The Folic Acid for Vascular Outcome Reduction in Transplantation project, which
began in August 2001 and will end January 31, 2006, is conducting a nationwide,
multicenter clinical trial that will determine whether total homocysteine-lowering
treatment with a high-dose combination of folic acid, vitamin B12, and vitamin B6
will reduce the rate of cardiovascular disease outcomes among stable renal transplant
recipients with mild to moderately elevated total homocysteine levels.

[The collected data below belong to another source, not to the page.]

/-! ## editJob -/

@[simp] theorem State.editJob_cycle (s : State) (j : Nat) (f : Job → Job) :
    (s.editJob j f).cycle = s.cycle := rfl
@[simp] theorem State.editJob_focus (s : State) (j : Nat) (f : Job → Job) :
    (s.editJob j f).focus = s.focus := rfl
@[simp] theorem State.editJob_agenda (s : State) (j : Nat) (f : Job → Job) :
    (s.editJob j f).agenda = s.agenda := rfl
@[simp] theorem State.editJob_tick (s : State) (j : Nat) (f : Job → Job) :
    (s.editJob j f).tick = s.tick := rfl
@[simp] theorem State.editJob_nextId (s : State) (j : Nat) (f : Job → Job) :
    (s.editJob j f).nextId = s.nextId := rfl
@[simp] theorem State.editJob_mem (s : State) (j : Nat) (f : Job → Job) :
    (s.editJob j f).mem = s.mem := rfl
@[simp] theorem State.editJob_side (s : State) (j : Nat) (f : Job → Job) :
    (s.editJob j f).side = s.side := rfl
@[simp] theorem State.editJob_runs (s : State) (j : Nat) (f : Job → Job) :
    (s.editJob j f).runs = s.runs := rfl
@[simp] theorem State.editJob_ctxs (s : State) (j : Nat) (f : Job → Job) :
    (s.editJob j f).ctxs = s.ctxs := rfl
@[simp] theorem State.editJob_reqs (s : State) (j : Nat) (f : Job → Job) :
    (s.editJob j f).reqs = s.reqs := rfl
@[simp] theorem State.editJob_walks (s : State) (j : Nat) (f : Job → Job) :
    (s.editJob j f).walks = s.walks := rfl
@[simp] theorem State.editJob_tlb (s : State) (j : Nat) (f : Job → Job) :
    (s.editJob j f).tlb = s.tlb := rfl
@[simp] theorem State.editJob_tlbinv (s : State) (j : Nat) (f : Job → Job) :
    (s.editJob j f).tlbinv = s.tlbinv := rfl
@[simp] theorem State.editJob_flits (s : State) (j : Nat) (f : Job → Job) :
    (s.editJob j f).flits = s.flits := rfl
@[simp] theorem State.editJob_waves (s : State) (j : Nat) (f : Job → Job) :
    (s.editJob j f).waves = s.waves := rfl
@[simp] theorem State.editJob_queues (s : State) (j : Nat) (f : Job → Job) :
    (s.editJob j f).queues = s.queues := rfl
@[simp] theorem State.editJob_jobs (s : State) (j : Nat) (f : Job → Job) :
    (s.editJob j f).jobs = s.jobs.edit j f := rfl
@[simp] theorem State.editJob_nextJob (s : State) (j : Nat) (f : Job → Job) :
    (s.editJob j f).nextJob = s.nextJob := rfl
@[simp] theorem State.editJob_pendingStarts (s : State) (j : Nat) (f : Job → Job) :
    (s.editJob j f).pendingStarts = s.pendingStarts := rfl
@[simp] theorem State.editJob_cancelWaits (s : State) (j : Nat) (f : Job → Job) :
    (s.editJob j f).cancelWaits = s.cancelWaits := rfl
@[simp] theorem State.editJob_dies (s : State) (j : Nat) (f : Job → Job) :
    (s.editJob j f).dies = s.dies := rfl
@[simp] theorem State.editJob_owners (s : State) (j : Nat) (f : Job → Job) :
    (s.editJob j f).owners = s.owners := rfl
@[simp] theorem State.editJob_packetsOut (s : State) (j : Nat) (f : Job → Job) :
    (s.editJob j f).packetsOut = s.packetsOut := rfl
@[simp] theorem State.editJob_quarantine (s : State) (j : Nat) (f : Job → Job) :
    (s.editJob j f).quarantine = s.quarantine := rfl
@[simp] theorem State.editJob_links (s : State) (j : Nat) (f : Job → Job) :
    (s.editJob j f).links = s.links := rfl
@[simp] theorem State.editJob_life (s : State) (j : Nat) (f : Job → Job) :
    (s.editJob j f).life = s.life := rfl
@[simp] theorem State.editJob_hostRead (s : State) (j : Nat) (f : Job → Job) :
    (s.editJob j f).hostRead = s.hostRead := rfl

/-! ## editQueue -/

@[simp] theorem State.editQueue_cycle (s : State) (q : Nat) (f : Queue → Queue) :
    (s.editQueue q f).cycle = s.cycle := rfl
@[simp] theorem State.editQueue_focus (s : State) (q : Nat) (f : Queue → Queue) :
    (s.editQueue q f).focus = s.focus := rfl
@[simp] theorem State.editQueue_agenda (s : State) (q : Nat) (f : Queue → Queue) :
    (s.editQueue q f).agenda = s.agenda := rfl
@[simp] theorem State.editQueue_tick (s : State) (q : Nat) (f : Queue → Queue) :
    (s.editQueue q f).tick = s.tick := rfl
@[simp] theorem State.editQueue_nextId (s : State) (q : Nat) (f : Queue → Queue) :
    (s.editQueue q f).nextId = s.nextId := rfl
@[simp] theorem State.editQueue_mem (s : State) (q : Nat) (f : Queue → Queue) :
    (s.editQueue q f).mem = s.mem := rfl
@[simp] theorem State.editQueue_side (s : State) (q : Nat) (f : Queue → Queue) :
    (s.editQueue q f).side = s.side := rfl
@[simp] theorem State.editQueue_runs (s : State) (q : Nat) (f : Queue → Queue) :
    (s.editQueue q f).runs = s.runs := rfl
@[simp] theorem State.editQueue_ctxs (s : State) (q : Nat) (f : Queue → Queue) :
    (s.editQueue q f).ctxs = s.ctxs := rfl
@[simp] theorem State.editQueue_reqs (s : State) (q : Nat) (f : Queue → Queue) :
    (s.editQueue q f).reqs = s.reqs := rfl
@[simp] theorem State.editQueue_walks (s : State) (q : Nat) (f : Queue → Queue) :
    (s.editQueue q f).walks = s.walks := rfl
@[simp] theorem State.editQueue_tlb (s : State) (q : Nat) (f : Queue → Queue) :
    (s.editQueue q f).tlb = s.tlb := rfl
@[simp] theorem State.editQueue_tlbinv (s : State) (q : Nat) (f : Queue → Queue) :
    (s.editQueue q f).tlbinv = s.tlbinv := rfl
@[simp] theorem State.editQueue_flits (s : State) (q : Nat) (f : Queue → Queue) :
    (s.editQueue q f).flits = s.flits := rfl
@[simp] theorem State.editQueue_waves (s : State) (q : Nat) (f : Queue → Queue) :
    (s.editQueue q f).waves = s.waves := rfl
@[simp] theorem State.editQueue_queues (s : State) (q : Nat) (f : Queue → Queue) :
    (s.editQueue q f).queues = s.queues.put q (f ((s.queues.find q).getD Queue.reset)) := rfl
@[simp] theorem State.editQueue_jobs (s : State) (q : Nat) (f : Queue → Queue) :
    (s.editQueue q f).jobs = s.jobs := rfl
@[simp] theorem State.editQueue_nextJob (s : State) (q : Nat) (f : Queue → Queue) :
    (s.editQueue q f).nextJob = s.nextJob := rfl
@[simp] theorem State.editQueue_pendingStarts (s : State) (q : Nat) (f : Queue → Queue) :
    (s.editQueue q f).pendingStarts = s.pendingStarts := rfl
@[simp] theorem State.editQueue_cancelWaits (s : State) (q : Nat) (f : Queue → Queue) :
    (s.editQueue q f).cancelWaits = s.cancelWaits := rfl
@[simp] theorem State.editQueue_dies (s : State) (q : Nat) (f : Queue → Queue) :
    (s.editQueue q f).dies = s.dies := rfl
@[simp] theorem State.editQueue_owners (s : State) (q : Nat) (f : Queue → Queue) :
    (s.editQueue q f).owners = s.owners := rfl
@[simp] theorem State.editQueue_packetsOut (s : State) (q : Nat) (f : Queue → Queue) :
    (s.editQueue q f).packetsOut = s.packetsOut := rfl
@[simp] theorem State.editQueue_quarantine (s : State) (q : Nat) (f : Queue → Queue) :
    (s.editQueue q f).quarantine = s.quarantine := rfl
@[simp] theorem State.editQueue_links (s : State) (q : Nat) (f : Queue → Queue) :
    (s.editQueue q f).links = s.links := rfl
@[simp] theorem State.editQueue_life (s : State) (q : Nat) (f : Queue → Queue) :
    (s.editQueue q f).life = s.life := rfl
@[simp] theorem State.editQueue_hostRead (s : State) (q : Nat) (f : Queue → Queue) :
    (s.editQueue q f).hostRead = s.hostRead := rfl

For several reasons, renal transplant recipients are a unique subpopulation for
testing the study's hypothesis. They exhibit a high rate of new and recurrent cardiovascular
disease outcomes. They display an excess prevalence of hyperhomocysteinemia despite
the nationwide fortification of cereal grain flour that is credited with reducing
homocysteine levels in the general population. And, their total homocysteine levels
can be safely and successfully normalized with folic acid and vitamins B12 and B6.
These overall conditions are representative of the population of people in the United
States with chronic renal insufficiency (serum creatinine of 1.5 mg/dL or higher)
who have not yet reached end-stage renal disease.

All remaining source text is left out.